In : range_iterator_high_numbers = iter(range(2 ** 64, 2 ** 64 + 10 ** 7)) In : %timeit -n 1000000 next(range_iterator_high_numbers) 204 ns ± 9.15 ns per loop (mean ± std. dev. of 7 runs, 1000000 loops each)
Now, this is a surprise! Iterating on high numbers with range is much slower than iterating over low numbers. Calling next takes on average 100% more time!
Why does that happen?
I couldn't find any hint in the documentation, so I had to take the next step and
Another great thing about Python is that you can just simply read its source code. If you want to understand something more thoroughly, or if you are just a bit curious, you can read the code itself!

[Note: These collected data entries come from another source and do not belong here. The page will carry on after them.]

/-- R225: what an entry writes. -/
def State.debugData (s : State) (e : ClusterId) (pl : List Byte) : List Byte :=
  match debugRegion? pl, s.cluster? e with
  | some g, some c => debugBytes s.freeCtr c.matrix.acc g (field (get16 pl 8) 8 7)
  | _, _ => []

/-- R208, R225: once the entry has come to the head of its queue, and may write (R80), it writes and the command is answered. A destination that
a page does not take ends it with TRANSLATION_FAULT (DESIGN CHOICE, log 31). -/
def State.debugRun (s : State) (carrel : Nat) : State :=
  match s.debugEntry carrel with
  | none => s
  | some (e, w) =>
    let bytes := s.debugData e w.desc
    let ready := (s.cluster? e).elim false fun c => c.matrix.active.isNone && c.matrix.head? == some w
    if !ready || !s.enginesRun || s.recordHeld (get64 w.desc 0) bytes.length then s
    else
      let s := s.modMatrix e fun m => { m with queue := m.queue.filter fun x => x.uid != w.uid }
      let r := s.pastPlaces.writeRecord (matrixWriter e) (.matrix e) (get64 w.desc 0) bytes
      let a : Answer × State := match r.1 with
        | .ok => (ansOk [], r.2)
        | .stop cls va =>
          let f := r.2.faultEnding cls va
          (⟨f.1.status, f.1.detail, [], 0#32⟩, f.2)
        | .failed k => (⟨stDeviceError, k % 65536, [], 0#32⟩, r.2)
      a.2.respond carrel ((w.scalars.getD 0 0#64).setWidth 32) 0x0079 (a.2.tagOf carrel) a.1

/-- R227: a DEBUG_READ whose engine's queue is full waits until an entry frees. -/
def State.debugHeld (s : State) (pl : List Byte) : Bool :=
  s.fw.debugOn && (debugBad s.fuses.part pl).isNone && s.engineFull [] (.matrix (debugCluster pl))

/-- R208, R225: the ring is taken, or an entry placed before goes on. -/
def execDebugRead (carrel : Nat) (s : State) : Host.Outcome State Fault Refusal := s.after <|
  if (s.debugEntry carrel).isSome then .next (s.debugRun carrel)
  else
    match s.unlessHeld carrel 0x0079 s.debugHeld (takeRingLater carrel 0x0079 (debugReadBody carrel) s) with
    | .next s => .next (s.debugRun carrel)
    | o => o

end Sys2Proof.Machine
end

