/-- An active element i of a segment enters the reduction unit. -/
def SegState.enter (g : SegState) (bank : Option (List Nat)) (x : VecDesc) (i : Nat) (a : Num) : SegState × List Ev :=
  if x.op == 0x30 then
    if x.sumsIntegers then g.intStep ((a.rat bank).getD 0).floor else ({ g with buf := g.buf ++ [a.linear bank] }, [])
  else if x.op == 0x33 then
    let v := a.linear bank
    ({ g with
        buf := g.buf ++ [v]
        x0 := if g.n == 0 then some v else g.x0
        n := g.n + 1
        hasNan := g.hasNan || v.isNan
        hasPos := g.hasPos || v == .inf false
        hasNeg := g.hasNeg || v == .inf true }, [])
  else ({ g with best := extremum (x.op == 0x31) g.best [(a, i)] }, [])

/-! ## Statistics records (R312 to R315) -/

/-- What a FINAL record is formed from. -/
structure Stats where
  n      : Nat
  x0     : Num
  s1     : Num
  s2     : Num
  hasNan : Bool
  hasPos : Bool
  hasNeg : Bool

/-- R312, R313: the FINAL record, what it raises, and whether the variance was clamped. -/
def finalRecord (t : Bound3) (eps : Nat) (g : Stats) : List Byte × List Ev × Bool :=
  let nan := lfNan fLF32
  if g.hasNan then (leBytes 4 nan ++ leBytes 4 nan ++ leBytes 4 nan ++ leBytes 4 g.n, [], false)
  else if g.hasPos || g.hasNeg then
    let mean := if g.hasPos && g.hasNeg then nan else (encodeInf fLF32 g.hasNeg).1
    (leBytes 4 mean ++ leBytes 4 nan ++ leBytes 4 nan ++ leBytes 4 g.n, [.invalid], false)
  else
    let word (x : Num) : Nat × Ev := encodeNum none fLF32 0 rne 0 0 x
    let n : Num := numOfRat (g.n : Rat)
    let inv : Num := if g.n == 0 then .zero false else .lin false (1 / (g.n : Rat))
    let mean := word (addNum g.x0 (mulNum g.s1 inv).1).1
    let v := mulNum (addNum (mulNum n g.s2).1 (mulNum g.s1 g.s1).1.negate).1 (mulNum inv inv).1
    let raw := word v.1
    let clamp := (lf32 raw.1).lt (.zero false)
    let var := if g.n == 0 || clamp then (0, Ev.none) else raw
    let sum := word (addNum (lf32 var.1) (lf32 eps)).1
    let r := special t.replaced false 0x46 0 (lf32 sum.1)
    let rstd := encodeInternal t.bank fLF32 0 rne 0 0 r.1
    let var := if (lf32 var.1).isZero then 0 else var.1
    (leBytes 4 (if g.n == 0 then 0 else mean.1) ++ leBytes 4 var ++ leBytes 4 rstd.1 ++ leBytes 4 g.n,
      [if g.n == 0 then .none else mean.2, raw.2, sum.2, rstd.2] ++ r.2, clamp)

/-- R314: the PARTIAL record. -/
def partialRecord (n x0 s1hi s1lo s2hi s2lo flags : Nat) : List Byte :=
  leBytes 4 n ++ leBytes 4 x0 ++ leBytes 4 s1hi ++ leBytes 4 s1lo ++ leBytes 4 s2hi ++ leBytes 4 s2lo ++ leBytes 4 flags ++ zeros 4

def statFlags (nan pos neg : Bool) : Nat := bit nan + 2 * bit pos + 4 * bit neg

The relevant module we want to look at is Objects/rangeobject.c, which contains the implementation of range objects in Python 3.
You can find it here - https://github.com/python/cpython/blob/master/Objects/rangeobject.c
It's pretty easy to find the code of the "next" method, which is the method we are interested in:
The code is pretty straight-forward. If the range didn't reach its end yet, increase the index by one, multiply it by "step", add to "start" and return the value as a Python long object. (The casting issue is not relevant to us now).
It seems like an efficient code. Why is it less efficient for high numbers?
But wait a second. It doesn't work for numbers which are "longer" than long at all!
We just saw that range does support very high numbers, with more than 64 bits. long variables in C can only store numbers with up to 32 (or 64) bits. There must be some other code that handles the higher numbers.
Well, in my first look I missed the comment just above that method:
Look at all that code.
Instead of 3-4 basic arithmetic operations that we saw in rangeiter_next, here at longrangeiter_next there are much more complicated operations. You can't simply use "+" to add Python ints - you have to use PyNumber_Add. You can't use "*" to multiply the "index" and "step" - you have to use PyNumber_Multiple.
No wonder that calling next takes more time for "longer than long" numbers - much more things are happening under the hood.
But for the next method of regular lists, it doesn't matter what the values inside the list are - you don't need to do any "complicated" arithmetic operations like multiplying Python ints to get an item from a list.
So, what did we see here?
We started with a simple question - what is faster, xrange or range? and we saw that the answer is not so obvious.
We continued by comparing the speed of Python 2 and Python 3, and we were surprised to see that Python 3 is a bit slower in that area.
Then we looked at ranges with high numbers and saw that they are much slower than "lower" ranges. We had to explore the Python source code to find out the reason for that.
That's all for this post, I hope you enjoyed it.